The deputy director of the Chinese Academy of Social Sciences, a top think tank based in Beijing, says that China’s ICO ban is likely a temporary stop rather than a permanent decision.
Wang Jifeng at The Chinese Academy of Social Sciences, which is closely affiliated with the PRC’s State Council, argued that the decision concerning the ICO ban is not likely to be permanent in a CCTV interview. The initial stop move was taken by the government to protect investors in the short term. He argues that the temporary stop has been put in place in order to allow regulatory discussion rather than as a blanket reactionary ban. The interview can be viewed here (it is Chinese language only).

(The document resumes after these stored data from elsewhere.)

-- ==== Sys2Proof/Laws/Exec.lean ====
section
/-! SUPPORT. Every command answers a next state that is in canonical form, has the queue it began with,
    and has lost no revoked key. -/
namespace Sys2Proof.Machine
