/-! ## `State.cr` -/

@[simp] theorem State.cr_regs (s : State) (f : CommitRecord → CommitRecord) : (s.cr f).regs = s.regs := rfl
@[simp] theorem State.cr_latch (s : State) (f : CommitRecord → CommitRecord) : (s.cr f).latch = s.latch := rfl
@[simp] theorem State.cr_mem (s : State) (f : CommitRecord → CommitRecord) : (s.cr f).mem = s.mem := rfl
@[simp] theorem State.cr_flash (s : State) (f : CommitRecord → CommitRecord) : (s.cr f).flash = s.flash := rfl
@[simp] theorem State.cr_nv (s : State) (f : CommitRecord → CommitRecord) : (s.cr f).nv = s.nv := rfl
@[simp] theorem State.cr_keep (s : State) (f : CommitRecord → CommitRecord) : (s.cr f).keep = s.keep := rfl
@[simp] theorem State.cr_img (s : State) (f : CommitRecord → CommitRecord) : (s.cr f).img = s.img := rfl
@[simp] theorem State.cr_next (s : State) (f : CommitRecord → CommitRecord) : (s.cr f).next = s.next := rfl
@[simp] theorem State.cr_fab (s : State) (f : CommitRecord → CommitRecord) : (s.cr f).fab = s.fab := rfl
@[simp] theorem State.cr_cs (s : State) (f : CommitRecord → CommitRecord) : (s.cr f).cs = s.cs := rfl
@[simp] theorem State.cr_deferred (s : State) (f : CommitRecord → CommitRecord) : (s.cr f).deferred = s.deferred := rfl
@[simp] theorem State.cr_sig (s : State) (f : CommitRecord → CommitRecord) : (s.cr f).sig = s.sig := rfl
@[simp] theorem State.cr_parts (s : State) (f : CommitRecord → CommitRecord) : (s.cr f).parts = s.parts := rfl
@[simp] theorem State.cr_commit (s : State) (f : CommitRecord → CommitRecord) : (s.cr f).commit = f s.commit := rfl
@[simp] theorem State.cr_loops (s : State) (f : CommitRecord → CommitRecord) : (s.cr f).loops = s.loops := rfl
@[simp] theorem State.cr_rings (s : State) (f : CommitRecord → CommitRecord) : (s.cr f).rings = s.rings := rfl
@[simp] theorem State.cr_twin (s : State) (f : CommitRecord → CommitRecord) : (s.cr f).twin = s.twin := rfl
@[simp] theorem State.cr_time (s : State) (f : CommitRecord → CommitRecord) : (s.cr f).time = s.time := rfl
@[simp] theorem State.cr_lines (s : State) (f : CommitRecord → CommitRecord) : (s.cr f).lines = s.lines := rfl
@[simp] theorem State.cr_cores (s : State) (f : CommitRecord → CommitRecord) : (s.cr f).cores = s.cores := rfl
@[simp] theorem State.cr_loc (s : State) (f : CommitRecord → CommitRecord) : (s.cr f).loc = s.loc := rfl
@[simp] theorem State.cr_can (s : State) (f : CommitRecord → CommitRecord) : (s.cr f).can = s.can := rfl
@[simp] theorem State.cr_pwr (s : State) (f : CommitRecord → CommitRecord) : (s.cr f).pwr = s.pwr := rfl
@[simp] theorem State.cr_mgmt (s : State) (f : CommitRecord → CommitRecord) : (s.cr f).mgmt = s.mgmt := rfl
@[simp] theorem State.cr_recd (s : State) (f : CommitRecord → CommitRecord) : (s.cr f).recd = s.recd := rfl
@[simp] theorem State.cr_panel (s : State) (f : CommitRecord → CommitRecord) : (s.cr f).panel = s.panel := rfl
@[simp] theorem State.cr_now (s : State) (f : CommitRecord → CommitRecord) : (s.cr f).now = s.now := rfl
@[simp] theorem State.cr_out (s : State) (f : CommitRecord → CommitRecord) : (s.cr f).out = s.out := rfl
@[simp] theorem State.cr_freeCtr (s : State) (f : CommitRecord → CommitRecord) : (s.cr f).freeCtr = s.freeCtr := rfl
@[simp] theorem State.cr_pending (s : State) (f : CommitRecord → CommitRecord) : (s.cr f).pending = s.pending := rfl

/-! ## `State.raise` -/

@[simp] theorem State.raise_latch (s : State) (code isl : Nat) (data : List Byte) : (s.raise code isl data).latch = s.latch := by
  unfold State.raise State.raiseLost
  dsimp only
  split
  · rfl
  · split <;> rfl

@[simp] theorem State.raise_mem (s : State) (code isl : Nat) (data : List Byte) : (s.raise code isl data).mem = s.mem := by
  unfold State.raise State.raiseLost
  dsimp only
  split
  · rfl
  · split <;> rfl

@[simp] theorem State.raise_flash (s : State) (code isl : Nat) (data : List Byte) : (s.raise code isl data).flash = s.flash := by
  unfold State.raise State.raiseLost
  dsimp only
  split
  · rfl
  · split <;> rfl

@[simp] theorem State.raise_nv (s : State) (code isl : Nat) (data : List Byte) : (s.raise code isl data).nv = s.nv := by
  unfold State.raise State.raiseLost
  dsimp only
  split
  · rfl
  · split <;> rfl

@[simp] theorem State.raise_keep (s : State) (code isl : Nat) (data : List Byte) : (s.raise code isl data).keep = s.keep := by
  unfold State.raise State.raiseLost
  dsimp only
  split
  · rfl
  · split <;> rfl

@[simp] theorem State.raise_img (s : State) (code isl : Nat) (data : List Byte) : (s.raise code isl data).img = s.img := by
  unfold State.raise State.raiseLost
  dsimp only
  split
  · rfl
  · split <;> rfl

@[simp] theorem State.raise_next (s : State) (code isl : Nat) (data : List Byte) : (s.raise code isl data).next = s.next := by
  unfold State.raise State.raiseLost
  dsimp only
  split
  · rfl
  · split <;> rfl

@[simp] theorem State.raise_fab (s : State) (code isl : Nat) (data : List Byte) : (s.raise code isl data).fab = s.fab := by
  unfold State.raise State.raiseLost
  dsimp only
  split
  · rfl
  · split <;> rfl

@[simp] theorem State.raise_cs (s : State) (code isl : Nat) (data : List Byte) : (s.raise code isl data).cs = s.cs := by
  unfold State.raise State.raiseLost
  dsimp only
  split
  · rfl
  · split <;> rfl

@[simp] theorem State.raise_deferred (s : State) (code isl : Nat) (data : List Byte) : (s.raise code isl data).deferred = s.deferred := by
  unfold State.raise State.raiseLost
  dsimp only
  split
  · rfl
  · split <;> rfl

@[simp] theorem State.raise_sig (s : State) (code isl : Nat) (data : List Byte) : (s.raise code isl data).sig = s.sig := by
  unfold State.raise State.raiseLost
  dsimp only
  split
  · rfl
  · split <;> rfl

@[simp] theorem State.raise_parts (s : State) (code isl : Nat) (data : List Byte) : (s.raise code isl data).parts = s.parts := by
  unfold State.raise State.raiseLost
  dsimp only
  split
  · rfl
  · split <;> rfl

@[simp] theorem State.raise_commit (s : State) (code isl : Nat) (data : List Byte) : (s.raise code isl data).commit = s.commit := by
  unfold State.raise State.raiseLost
  dsimp only
  split
  · rfl
  · split <;> rfl

@[simp] theorem State.raise_loops (s : State) (code isl : Nat) (data : List Byte) : (s.raise code isl data).loops = s.loops := by
  unfold State.raise State.raiseLost
  dsimp only
  split
  · rfl
  · split <;> rfl

@[simp] theorem State.raise_rings (s : State) (code isl : Nat) (data : List Byte) : (s.raise code isl data).rings = s.rings := by
  unfold State.raise State.raiseLost
  dsimp only
  split
  · rfl
  · split <;> rfl

@[simp] theorem State.raise_twin (s : State) (code isl : Nat) (data : List Byte) : (s.raise code isl data).twin = s.twin := by
  unfold State.raise State.raiseLost
  dsimp only
  split
  · rfl
  · split <;> rfl

@[simp] theorem State.raise_time (s : State) (code isl : Nat) (data : List Byte) : (s.raise code isl data).time = s.time := by
  unfold State.raise State.raiseLost
  dsimp only
  split
  · rfl
  · split <;> rfl

@[simp] theorem State.raise_lines (s : State) (code isl : Nat) (data : List Byte) : (s.raise code isl data).lines = s.lines := by
  unfold State.raise State.raiseLost
  dsimp only
  split
  · rfl
  · split <;> rfl

@[simp] theorem State.raise_cores (s : State) (code isl : Nat) (data : List Byte) : (s.raise code isl data).cores = s.cores := by
  unfold State.raise State.raiseLost
  dsimp only
  split
  · rfl
  · split <;> rfl

@[simp] theorem State.raise_loc (s : State) (code isl : Nat) (data : List Byte) : (s.raise code isl data).loc = s.loc := by
  unfold State.raise State.raiseLost
  dsimp only
  split
  · rfl
  · split <;> rfl

@[simp] theorem State.raise_can (s : State) (code isl : Nat) (data : List Byte) : (s.raise code isl data).can = s.can := by
  unfold State.raise State.raiseLost
  dsimp only
  split
  · rfl
  · split <;> rfl

@[simp] theorem State.raise_pwr (s : State) (code isl : Nat) (data : List Byte) : (s.raise code isl data).pwr = s.pwr := by
  unfold State.raise State.raiseLost
  dsimp only
  split
  · rfl
  · split <;> rfl

@[simp] theorem State.raise_panel (s : State) (code isl : Nat) (data : List Byte) : (s.raise code isl data).panel = s.panel := by
  unfold State.raise State.raiseLost
  dsimp only
  split
  · rfl
  · split <;> rfl

@[simp] theorem State.raise_now (s : State) (code isl : Nat) (data : List Byte) : (s.raise code isl data).now = s.now := by
  unfold State.raise State.raiseLost
  dsimp only
  split
  · rfl
  · split <;> rfl

@[simp] theorem State.raise_out (s : State) (code isl : Nat) (data : List Byte) : (s.raise code isl data).out = s.out := by
  unfold State.raise State.raiseLost
  dsimp only
  split
  · rfl
  · split <;> rfl

@[simp] theorem State.raise_freeCtr (s : State) (code isl : Nat) (data : List Byte) : (s.raise code isl data).freeCtr = s.freeCtr := by
  unfold State.raise State.raiseLost
  dsimp only
  split
  · rfl
  · split <;> rfl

Caution by the Chinese government to protect investors has lead to much speculation in the past in regards to Bitcoin and alternative cryptocurrency exchanges in the country. However, fears of the death of these currencies in China have been much exaggerated, with the country very eager to pursue the technological side of Bitcoin and the blockchain. It is therefore extremely likely that Jifeng’s comments are a highly possible reflection of future Chinese governmental policy. Chinese companies already have a stake in the smart contract market, and NEO, a close Chinese competitor to Ethereum, is based on similar open source technology. Despite the setbacks of recent news seeming to ban one of the core fundamentals of its use case, NEO has also just been launched on the Bitfinex exchange.
We are happy to announce that $NEO is now available for trading against USD, BTC & ETH!
Full announcement here: https://t.co/dgZeJjgQSW
— Bitfinex (@bitfinex) September 7, 2017
The Future of ICOs in China
ICOs could be an instrumental part of the development of cryptocurrencies, having already seized the imaginations of investors and business leaders with their practicalities, allowing a means of legitimately structuring and documenting share ownership affordably and requiring no third parties. Even as the ICO hype and market becomes akin to the 90’s net bubble, they are popularizing and demonstrating a plausible use case for blockchain technology. China deciding that ICOs require regulation in the long term is quite likely, as the alternative would be extremely damaging for the country to limit its own technological advances and contributions to the field. China is known to prefer their own versions of technologies, and in order to develop them, their blanket ban would need to be lifted, making the outlook for the future of ICOs in China not as grim as they currently appear.